Nightly build unit test passes
Nightly build unit test failed:
TaskRun is: pipeline-release-nightly-gkd24-unit-tests-l2pdb
Failure:
--- FAIL: TestReconcile_ExplicitDefaultSA/success (0.08s)
Tekton Pipeline version: v0.13.2
I tried to reproduce this locally and failed:
go test -race -cover -count=10 -run="TestReconcile_ExplicitDefaultSA" ./pkg/reconciler/taskrun
@dibyom any logs below the FAIL: ? (to see where did it fail)
/area testing
Nothing unfortunately:
[unit-test] --- FAIL: TestReconcile_ExplicitDefaultSA (0.14s)
[unit-test] --- FAIL: TestReconcile_ExplicitDefaultSA/success (0.08s)
[unit-test] FAIL
[unit-test] FAIL github.com/tektoncd/pipeline/pkg/reconciler/taskrun 22.590s
[unit-test] FAIL
The command I used is (you have to be connected to the dogfooding cluster) :
tkn tr logs pipeline-release-nightly-gkd24-unit-tests-l2pdb
This looks like it's passing now: https://dashboard.dogfooding.tekton.dev/#/namespaces/default/pipelineruns/pipeline-release-nightly-snb9k
Should this be closed/dropped in priority? It's marked critical-urgent still
I think the point was that this is non-deterministic - let's leave it open until we feel we understand why the race occurred.
This test has failed during nightlies on two of my build cop rotations in a row. I'll assign this to myself and see if I can figure out what's triggering the random behaviour.
Error capture from latest nightly: https://gist.github.com/sbwsg/ce24e70e389e205dcb9d0890afc4193c
* failed to create task run pod "test-taskrun-run-success": translating TaskSpec to Pod: serviceaccounts "default" not found. Maybe missing or invalid Task foo/test-task
I'm not able to reproduce this. Tried with various combinations of -cpu, -race and -count with no failures.

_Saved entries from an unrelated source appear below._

/-- R348, R347: YIELD and the waits end the segment, the issuing entry resuming at the next word with the event of the variant and its
key.
R330, R331: a segment end leaves a record for every non-helper lane of every entry: the issuing entry's at the IP and with the
event of its cause, every other entry's at its own IP, READY; and the warp is gone.
Where the manual leaves a point open, the model's choice is stated: log 59, 64, 70. -/
def Obligations.SegmentWaitsAndRecords : Prop :=
  (∀ c, EndsWith (.yield c) c (fun s _ => .at 0 (nextIp s)) ∧
    (∀ b, EndsWith (.waiteBatch c b) c (fun s m => .at (eventOf 2 (s.warp.wid * 16 + min 8 (srcBits s m b 1 0))) (nextIp s))) ∧
    (∀ bar cl a, EndsWith (.waiteBar c bar cl a) c (fun s m =>
      .at (eventOf 5 ((BitVec.ofNat 32 (srcBits s m a 1 0)).toNat * 32 + (if cl then 16 else 0) + bar.toNat)) (nextIp s))) ∧
    (∀ a, EndsWith (.waiteColl c a) c (fun s m => .at (eventOf 8 (srcBits s m a 1 0)) (nextIp s))) ∧
    (∀ a s, Runs s (.waiteGtc c a) c →
      let t := pairS (issued s c) a
      (t < 2 ^ 60 → segReady (issued s c) (.at (eventOf 6 t) (nextIp s)) = true →
        exec (.waiteGtc c a) s = .next (endSegment (issued s c) (.at (eventOf 6 t) (nextIp s)))) ∧
      (2 ^ 60 ≤ t → exec (.waiteGtc c a) s = .next (takeTrap (issued s c) 3 7 none (curIp s.warp)))) ∧
    (∀ x s, Runs s (.waiteTile c x) c →
      (∀ p, tileOfOp (issued s c) x = .ok p →
        segReady (issued s c) (.at (eventOf 1 (3 * 2 ^ 21 + p.1 * 2 ^ 14 + p.2)) (nextIp s)) = true →
        exec (.waiteTile c x) s
          = .next (endSegment (issued s c) (.at (eventOf 1 (3 * 2 ^ 21 + p.1 * 2 ^ 14 + p.2)) (nextIp s)))) ∧
      ∀ e, tileOfOp (issued s c) x = .error e → exec (.waiteTile c x) s = .next (takeTrap (issued s c) e.1 e.2 none (curIp s.warp))) ∧
    (∀ a s, Runs s (.waiteJoin c a) c →
      let u := issued s c
      let va := pairS u a
      (va % 8 ≠ 0 → exec (.waiteJoin c a) s = .next (takeTrap u 7 0 none (curIp s.warp))) ∧
      (va % 8 = 0 → walksWanted u [va] = [] → ∀ x, translate u s.warp.space va false false = .ok x →
        let v := tlbTouch u s.warp.vi s.warp.asid va
        (∀ dpa, x.loc = .dev dpa →
          let e : SegEnd := { SegEnd.at (eventOf 4 (dpa / 8)) (nextIp s) with swz := x.swz }
          segReady v e = true → exec (.waiteJoin c a) s = .next (endSegment v e)) ∧
        ∀ hpa, x.loc = .host hpa →
          let e := if natOfBytes (readLocs v x.swz (.host hpa) 8) = 0 then SegEnd.at 0 (nextIp s) else .at 0 (curIp s.warp)
          segReady v e = true → exec (.waiteJoin c a) s = .next (endSegment v e))) ∧
    (∀ cond w64 br b r s, Runs s (.waiteWord c cond w64 br b r) c →
      let i := Instr.waiteWord c cond w64 br b r
      let u := issued s c
      let n := if w64 then 8 else 4
      let q := { slotRec u br with clamp := false }
      let el := srcBits u (acting s c) b 1 0
      let code := match cond with | .eq => 0 | .ne => 1 | .geu => 2 | .ltu => 3 | .ges => 4 | .lts => 5
      (∀ x, streamCheck u s.warp.vi q.glz false = some x → exec i s = .next (takeTrap u 0xB x none (curIp s.warp))) ∧
      (streamCheck u s.warp.vi q.glz false = none → walksWanted u (laneVas q el 0 n) = [] →
        (∀ x y, checkLane u q el 0 n false = .fail x y → exec i s = .next (takeTrap u x y none (curIp s.warp))) ∧
        ∀ va m x l dpa, checkLane u q el 0 n false = .ok ((va, m, x) :: l) → x.loc = .dev dpa →
          let v := touchLanes u [(0, .ok ((va, m, x) :: l))]
          let e : SegEnd := { SegEnd.at (eventOf 3 ((if w64 then 2 ^ 57 else 0) + code * 2 ^ 54 + dpa / 4)) (nextIp s) with
            cmp := BitVec.ofNat 64 (srcBits u (acting s c) r (n / 4) 0), swz := x.swz }
          segReady v e = true → exec i s = .next (endSegment v e))) ∧
    ∀ br b s, Runs s (.waitePage c br b) c →
      let i := Instr.waitePage c br b
      let u := issued s c
      let q := { slotRec u br with clamp := false }
      let el := srcBits u (acting s c) b 1 0
      (∀ x, streamCheck u s.warp.vi q.glz false = some x → exec i s = .next (takeTrap u 0xB x none (curIp s.warp))) ∧
      (streamCheck u s.warp.vi q.glz false = none → walksWanted u (laneVas q el 0 4) = [] →
        (∀ x y, checkLane u q el 0 4 false = .fail x y → exec i s = .next (takeTrap u x y none (curIp s.warp))) ∧
        (∀ ws, checkLane u q el 0 4 false = .ok ws → segReady (touchLanes u [(0, .ok ws)]) (.at 0 (nextIp s)) = true →
          exec i s = .next (endSegment (touchLanes u [(0, .ok ws)]) (.at 0 (nextIp s)))) ∧
        ∀ va p, checkLane u q el 0 4 false = .nores va p →
          let pg : Page := ⟨s.warp.asid, va / 65536 / pszUnits p * pszUnits p⟩
          let e : SegEnd := { SegEnd.at (eventOf 7 (pg.asid * 2 ^ 36 + pg.vpn)) (nextIp s) with pages := [pg] }
          let v := askPage u s.warp.vi s.warp.asid va p false
          segReady v e = true → exec i s = .next (endSegment v e))) ∧
  (∀ s e, segReady s e = true → (∀ k p, e.dest = some (k, p) → k < 2) →
    (∀ k ∈ s.crews, k.moving = none) → (∀ q ∈ s.recs, ∀ p, q.place ≠ .leaving p) →
    (endSegment s e).warp.entries = [] ∧
    ∀ j x k, s.warp.entries[j]? = some x → HasLane x.mask k → ¬HasLane s.warp.helpers k →
      ∃ r ∈ (endSegment s e).recs, Holds r s.warp k ∧ r.prio = x.prio ∧
        (e.pgrq = [] → (∀ q ∈ s.recs, q.pgrq = []) → ∀ n, (mget 0 r.p n).getLsbD k = (mget 0 s.warp.p n).getLsbD k) ∧
        (j = 0 → r.code = e.ip ∧ r.event = e.event ∧ r.tinfo = e.tinfo ∧ (e.all = true → r.regs = List.range s.warp.nreg) ∧
          (e.kind = .trap → r.kind = .trap)) ∧
        (j ≠ 0 → r.code = x.ip ∧ r.event = evReady))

I'm going to unassign myself because I'm not sure how to make progress.
fyi this test failed again last night: https://dashboard.dogfooding.tekton.dev/#/namespaces/default/pipelineruns/pipeline-release-nightly-h75d5
Closing for now. We've merged a couple fixes towards this so should reopen or start a new one if we see the problem surface again.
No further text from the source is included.